/-- Of two instructions one writes memory that the other reads or writes. -/
def State.memMeets (s : State) (o p : TileOp) : Bool :=
  let spans := fun (q : TileOp) (rs : List Run) => match s.opCtx q with | some x => rs.flatMap (x.spansOf s) | none => []
  let meet := fun (a b : List Span) => a.any (fun y => b.any y.meets)
  if o.memWrites.isEmpty ∧ p.memWrites.isEmpty then false
  else
    meet (spans o o.memWrites) (spans p p.memReads) || meet (spans o o.memWrites) (spans p p.memWrites) ||
      meet (spans o o.memReads) (spans p p.memWrites)

/-- Two queued instructions of one gang touch a tile, a Δ or memory, so that their order shows: the MLOOPs that add to one Δ do so one after
another (R297, R333). -/
def State.meets (s : State) (o p : TileOp) : Bool :=
  o.g.b == p.g.b && o.gang == p.gang && (o.touches.any (fun t => p.touches.contains t) || (o.delta.isSome && !o.awaits && o.delta == p.delta) || s.memMeets o p)

/-- The instruction has its place: nothing before it in the queue touches its tiles or its memory (R297, R302, R337). -/
def State.clearBefore (s : State) (o : TileOp) : List TileOp → Bool
  | [] => true
  | p :: ps => p.id == o.id || (!s.meets p o && s.clearBefore o ps)

/-- A tile of an instruction. -/
def TileOp.tile (o : TileOp) (t : Nat) : TileRef := { b := o.g.b, gang := o.gang, t }

/-- Replaces a queued instruction, and takes one out. -/
def State.setOp (s : State) (o : TileOp) : State :=
  { s with quads := s.quads.map (fun q => { q with queue := q.queue.map (fun p => if p.id = o.id then o else p) }) }
def State.dropOp (s : State) (id : Nat) : State :=
  { s.unpin [id] with quads := s.quads.map (fun q => { q with queue := q.queue.filter (fun p => p.id != id) }) }
/-- A queued instruction by its id. -/
def State.op? (s : State) (id : Nat) : Option TileOp := s.quads.findSome? (fun q => q.queue.find? (fun o => o.id == id))

/-- Every queued instruction of the package. -/
def State.allOps (s : State) : List TileOp := s.quads.flatMap (fun (q : Quad) => q.queue)

/-- A queued instruction's count may leave its flag: its outstanding operation is ready, with its results (R297, R301). -/
def State.readyOp (s : State) (o : TileOp) (res : List Res) : State :=
  match s.group? o.g with
  | none => s
  | some g =>
    s.setGroup { g with pend := g.pend.map (fun (p : Pend) =>
      if p.entry.seq = o.seq ∧ p.doing = .quad then { p with doing := .ready, res } else p) }

/-- A tile instruction is done. -/
def State.endOp (s : State) (o : TileOp) (res : List Res) : State := (s.dropOp o.id).readyOp o res

/-! ### Lineages (R329, R330, R335, R336) -/

/-- The lineage holds a tile; its roles are root, derived and remote target. -/
def Lineage.holds (l : Lineage) (r : TileRef) : Bool :=
  l.root.b == r.b && l.root.gang == r.gang && (l.root.t == r.t || l.spurs.any (fun p => p.dst == some r.t))
/-- The lineage that holds a tile: one that has settled holds none (R340). -/
def State.lineageOf (s : State) (r : TileRef) : Option Lineage := s.lineages.find? (fun l => l.holds r && !l.settled)
/-- The tile is provisional. -/
def State.prov (s : State) (r : TileRef) : Bool := (s.lineageOf r).isSome
/-- A lineage by its core and tag. -/
def State.lineage? (s : State) (core tag : Nat) : Option Lineage := s.lineages.find? (fun l => l.core == core && l.tag == tag)
/-- Replaces a lineage. -/
def State.setLineage (s : State) (l : Lineage) : State :=
  { s with lineages := upsert (fun x => x.core == l.core && x.tag == l.tag) l s.lineages }

/-- A tile's depth, and its dependents (R329, R330). -/
def Lineage.depth (l : Lineage) (t : Nat) : Nat := ((l.spurs.find? (fun p => p.dst == some t)).map (·.depth)).getD 0
def Lineage.deps (l : Lineage) (t : Nat) : Nat := (l.spurs.filter (fun p => p.srcs.contains t)).length
/-- Spur entries in use on a core. -/
def State.spurs (s : State) (core : Nat) : Nat := ((s.lineages.filter (fun l => l.core == core && !l.settled)).map (fun l => l.spurs.length)).sum

/-- The free tags of a core: a lineage that has settled has freed its own (R340). -/
def State.freeTags (s : State) (core : Nat) : List Nat :=
  (List.range 64).filter (fun t => !s.lineages.any (fun l => l.core == core && l.tag == t && !l.settled))
/-- The tag that a new lineage takes; none where all are in use. -/
def State.newTag (s : State) (core : Nat) : Option Nat :=
  match s.freeTags core with
  | [] => none
  | t :: ts => some (choose t s.tick (2 ^ 41 + core) (t :: ts))

/-- The core whose quads hold a block's gang: the core of its groups (R17). -/
def State.gangCore (s : State) (b : BRef) (gang : Nat) : Option Nat :=
  (s.groups.find? (fun g => g.ref.b == b && g.ref.gang == gang)).map (·.core)

/-- How an instruction with sources and a destination stands to lineages. -/
inductive Stand where
  /-- No source is provisional. -/
  | plain
  /-- It performs on the provisional value, as a dependent of a lineage (R336). -/
  | linear (l : Lineage)
  | held
  deriving DecidableEq, Repr

/-- R336: a linear consumer, by its sources and destination. One that has waited once performs on settled values. -/
def State.stand (s : State) (o : TileOp) (core : Nat) (srcs : List Nat) (dst : Option Nat) : Stand :=
  let ps := srcs.eraseDups.filter (fun t => s.prov (o.tile t))
  let dprov : Bool := match dst with | some d => s.prov (o.tile d) | none => false
  match ps with
  | [] => if dprov then .held else .plain
  | t :: ts =>
    match s.lineageOf (o.tile t) with
    | none => .held
    | some l =>
      if o.held ∨ dprov ∨ ts.any (fun u => s.lineageOf (o.tile u) != some l) ∨ 64 ≤ s.spurs core ∨ ps.any (fun u => decide (4 ≤ l.deps u)) ∨
          ps.any (fun u => decide (4 ≤ l.depth u) && dst.isSome) then .held
      else .linear l

/-- A consumer that may not perform on its provisional sources is marked as it first waits for them (R336). -/
def State.holdBack (s : State) (o : TileOp) (srcs : List Nat) : Option State :=
  if !o.held ∧ srcs.any (fun t => s.prov (o.tile t)) then some (s.setOp { o with held := true }) else none

/-- The MLOOPs that add to a lineage's Δ. -/
def State.deltaOps (s : State) (l : Lineage) : List TileOp :=
  (s.quads.filter (fun (q : Quad) => q.core == l.core)).flatMap (fun (q : Quad) => q.queue.filter (fun o => o.delta == some l.tag))
/-- Δ is complete (R331, R333). -/
def State.deltaDone (s : State) (l : Lineage) : Bool := !l.remote && !l.complete && l.opens == 0 && (s.deltaOps l).isEmpty

/-- Adds a dependent of a lineage (R330). -/
def State.addSpur (s : State) (l : Lineage) (o : TileOp) (srcs : List Nat) (dst : Option Nat) (op : SpurOp) : State :=
  let ps := srcs.eraseDups.filter (fun t => s.prov (o.tile t))
  let depth := ((ps.map l.depth).foldl max 0) + 1
  s.setLineage { l with spurs := l.spurs ++ [{ srcs := ps, dst, op, depth, landed := l.firsts.length }] }

/-- Gives a new lineage its tag: a settled one of that tag is gone, and what it held may end (R340, R346). -/
def State.newLineage (s : State) (l : Lineage) : State :=
  let old := s.lineages.filter (fun x => x.core == l.core && x.tag == l.tag)
  (old.foldl (fun (t : State) (x : Lineage) => t.settleBlock x.root.b)
    { s with lineages := s.lineages.filter (fun x => !(x.core == l.core && x.tag == l.tag)) }).setLineage l

/-- Publishes a tile under a new lineage; none where no tag is free (R331, R333). -/
def State.publish (s : State) (core : Nat) (root : TileRef) (opens : Nat) : Option (Nat × State) :=
  (s.newTag core).map (fun tag => (tag, s.newLineage { core, tag, root, remote := false, opens }))

/-- Closes the open MPUB lineage of a tile (R334). -/
def State.closeRoot (s : State) (r : TileRef) : State :=
  { s with lineages := s.lineages.map (fun l => if l.root = r then { l with opens := 0 } else l) }

/-! ### Reads and writes of the quads (R291, R307, R461) -/

/-- What stops a quad's access. -/
inductive Stop where
  | fault (va cause : Nat)
  | mismatch
  | poison (va : Nat)
  /-- The access goes to another device: its answer is awaited. -/
  | wait
  /-- A residue check has failed (R303, R322, R342). -/
  | struck
  /-- ATS refuses a host address (R448, R461). -/
  | refused (va : Nat)
  /-- No miss-status entry is free: the access waits for one (R151). -/
  | noRoom
  deriving DecidableEq, Repr

/-- Nothing has gone wrong: what is awaited comes by itself. -/
def Stop.passes : Stop → Bool
  | .noRoom => true
  | _ => false

/-- Reads bytes behind a pointer as the operand fetcher does: relaxed, through the core's L1, or at the point of a
synchronising pointer's scope (R291); what fills the L1 takes a miss-status entry (R151). -/
def Ctx.fetchBytes (x : Ctx) (p : PtrBits) (a n : Nat) (s : State) : Except Stop (List Byte) × State :=
  let q := x.find p false a n s
  match q.1 with
  | .mismatch => (.error .mismatch, q.2)
  | .fault va c => (.error (.fault va c), q.2)
  | .poison _ => (.error (.poison a), q.2)
  | .at_ ls =>
    if q.2.atsRefuses x.l.vif p then (.error (.refused a), q.2)
    else
      let need := if pClass p = 2 then q.2.missingAt x.g.core p ls else q.2.missing x.g.core ls
      if !q.2.missRoom x.g.core need then (.error .noRoom, q.2)
      else
      let t := q.2.takeMisses x.g.core x.l.vif need
      let r := if pClass p = 2 then t.pointRead (x.via p) ls else t.readLocs (x.via p) ls
      match r.1 with
      | some bs => (.ok bs, r.2)
      | none => (.error (.poison a), r.2)

/-- The elements of an MLOAD or MDRAIN.mem in their order, with the index of each (R304, R307). -/
def tileIdx (i : Int) (stride : Nat) : List (Nat × Nat × Int) :=
  (List.range 1024).map (fun k => (k / 16, k % 16, i + ((k / 16 * stride : Nat) : Int) + ((k % 16 : Nat) : Int)))

/-- A value that MLOAD reads as its tile element (R304). -/
def mloadValue (fmt x : Nat) : Nat :=
  let v := ldValue fmt false x
  if fp32.isNan v then nan32 else v

/-- Reads the elements of an MLOAD; the first thing that stops it. -/
def Ctx.mloadRead (x : Ctx) (p : PtrBits) (i : Int) (stride : Nat) (s : State) : Except Stop (List Nat) × State :=
  let w := ebits (pFmt p) / 8
  (tileIdx i stride).foldl (fun acc e =>
    match acc.1 with
    | .error _ => acc
    | .ok vs =>
      let r := x.fetchBytes p (elemByte p e.2.2) w acc.2
      match r.1 with
      | .ok bs => (.ok (vs ++ [mloadValue (pFmt p) (leNat bs)]), r.2)
      | .error e => (.error e, r.2)) (.ok [], s)

/-- Where the elements of an MDRAIN.mem lie; what stops it. -/
def Ctx.mdrainFind (x : Ctx) (p : PtrBits) (i : Int) (stride : Nat) (s : State) : Except Stop (List (List Loc)) × State :=
  let w := ebits (pFmt p) / 8
  (tileIdx i stride).foldl (fun acc e =>
    match acc.1 with
    | .error _ => acc
    | .ok ls =>
      let q := x.find p true (elemByte p e.2.2) w acc.2
      match q.1 with
      | .at_ l => if q.2.atsRefuses x.l.vif p then (.error (.refused (elemByte p e.2.2)), q.2) else (.ok (ls ++ [l]), q.2)
      | .fault va c => (.error (.fault va c), q.2)
      | .mismatch => (.error .mismatch, q.2)
      | .poison _ => (.error (.poison (elemByte p e.2.2)), q.2)) (.ok [], s)

/-- The bytes that an MDRAIN.mem writes for an element (R307). -/
def mdrainBytes (fmt : Nat) (rm : Rm) (nosat flush : Bool) (v : Nat) : List Byte :=
  leBytes (ebits fmt / 8) (cvt (.flt (fmtFloat fmt)) (.flt fp32) rm nosat flush v)

/-- A queued instruction's accesses go to another device (R356). -/
def State.sendOp (s : State) (x : Ctx) (o : TileOp) (p : PtrBits) (accs : List PeerAcc) : State :=
  let rank := pBase p / 2 ^ 45
  let r : Request := { id := s.serial, g := o.g, seq := o.seq, rank, at_ := s.time, host := false, key := x.l.key, accs, tileOp := some o.id }
  { s with serial := s.serial + 1, requests := s.requests ++ [r], sent := s.sent ++ [Sent.peer s.serial rank x.l.key accs] }.setOp
    { o with sent := some s.serial }

/-! ### Tile adds (R308, R309, R339) -/

/-- The tile and the rank that an MDRAIN.add's pair names (Table 13-4). -/
def addTarget (t : Nat) : (Nat × Nat × Nat) × Option Nat :=
  ((field t 0 24, field t 24 8, field t 32 4), if field t 48 1 = 1 then some (field t 36 12) else none)

/-- Sends a tile add: to a tile of this device, or to a peer under the number of its request. -/
def State.sendAdd (s : State) (m : Launch) (o : TileOp) (kind : AddKind) (source : Option (Nat × Nat)) (a t : Nat) : State × TileAdd :=
  let q := addTarget t
  let rank := match q.2 with | some r => if r = m.rank then none else some r | none => none
  let vals := tileMap (fun i j => s.tileAt (o.tile a) i j)
  let add : TileAdd := { id := s.serial, g := o.g, seq := o.seq, rank, tgt := { b := ⟨o.g.b.launch, q.1.1⟩, gang := q.1.2.1, t := q.1.2.2 }
                         vals, kind, source, word := o.entry.word, tpc := o.entry.tpc, out := rank.isSome }
  let s1 := { s with serial := s.serial + 1, tileAdds := s.tileAdds ++ [add] }
  match rank with
  | none => (s1, add)
  | some r =>
    let accs : List PeerAcc := [{ va := 0, op := .tileAdd q.1.1 q.1.2.1 q.1.2.2 vals kind }]
    ({ s1 with requests := s1.requests ++ [{ id := add.id, g := o.g, seq := o.seq, rank := r, at_ := s.time, host := false, key := m.key, accs, tileAdd := some add.id }]
               sent := s1.sent ++ [Sent.peer add.id r m.key accs] }, add)

/-- A tile add goes to another device, and no port of this one works (R349). -/
def State.noPort (s : State) (m : Launch) (t : Nat) : Bool :=
  (match (addTarget t).2 with | some r => r != m.rank | none => false) && decide (12 ≤ s.portsFailed.length)

/-- The trap that the leader of a gang takes for a tile add that has failed: it names the instruction and the target's rank (R308, R353,
Table 23-2). -/
def addTrap (cause : Cause) (word tpc rank seq : Nat) (resend : Option Nat := none) : Trap :=
  { cause, info := BitVec.ofNat 64 word, tpc, rank, prec := false, eng := true, seq, resend }

/-- Such an add is answered with FABRIC: its instruction ends, and the leader of its gang traps (R308, R349). -/
def State.addNoPort (s : State) (o : TileOp) (t : Nat) : State :=
  (s.endOp o []).report { o.g with k := o.g.k / 4 * 4 } 0 (addTrap .fabric o.entry.word o.entry.tpc (((addTarget t).2).getD 0) o.seq)

/-- The key of the first of some places. -/
def firstKey (ls : List Loc) : Nat := match ls with | .mem k :: _ => k | _ => 0

/-- A SETTLE that closes the open MPUB lineage of a gang's tile (R334). -/
def TileOp.settles (o : TileOp) (b : BRef) (gang d : Nat) : Bool :=
  o.g.b == b && o.gang == gang && (match o.job with | .settle (some t) => t == d | .settle none => true | _ => false)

§ **What you will do**: Search term "kind": return each line of the data that contains it.

§ **Solution**:
def State.sendAdd (s : State) (m : Launch) (o : TileOp) (kind : AddKind) (source : Option (Nat × Nat)) (a t : Nat) : State × TileAdd :=
                         vals, kind, source, word := o.entry.word, tpc := o.entry.tpc, out := rank.isSome }
    let accs : List PeerAcc := [{ va := 0, op := .tileAdd q.1.1 q.1.2.1 q.1.2.2 vals kind }]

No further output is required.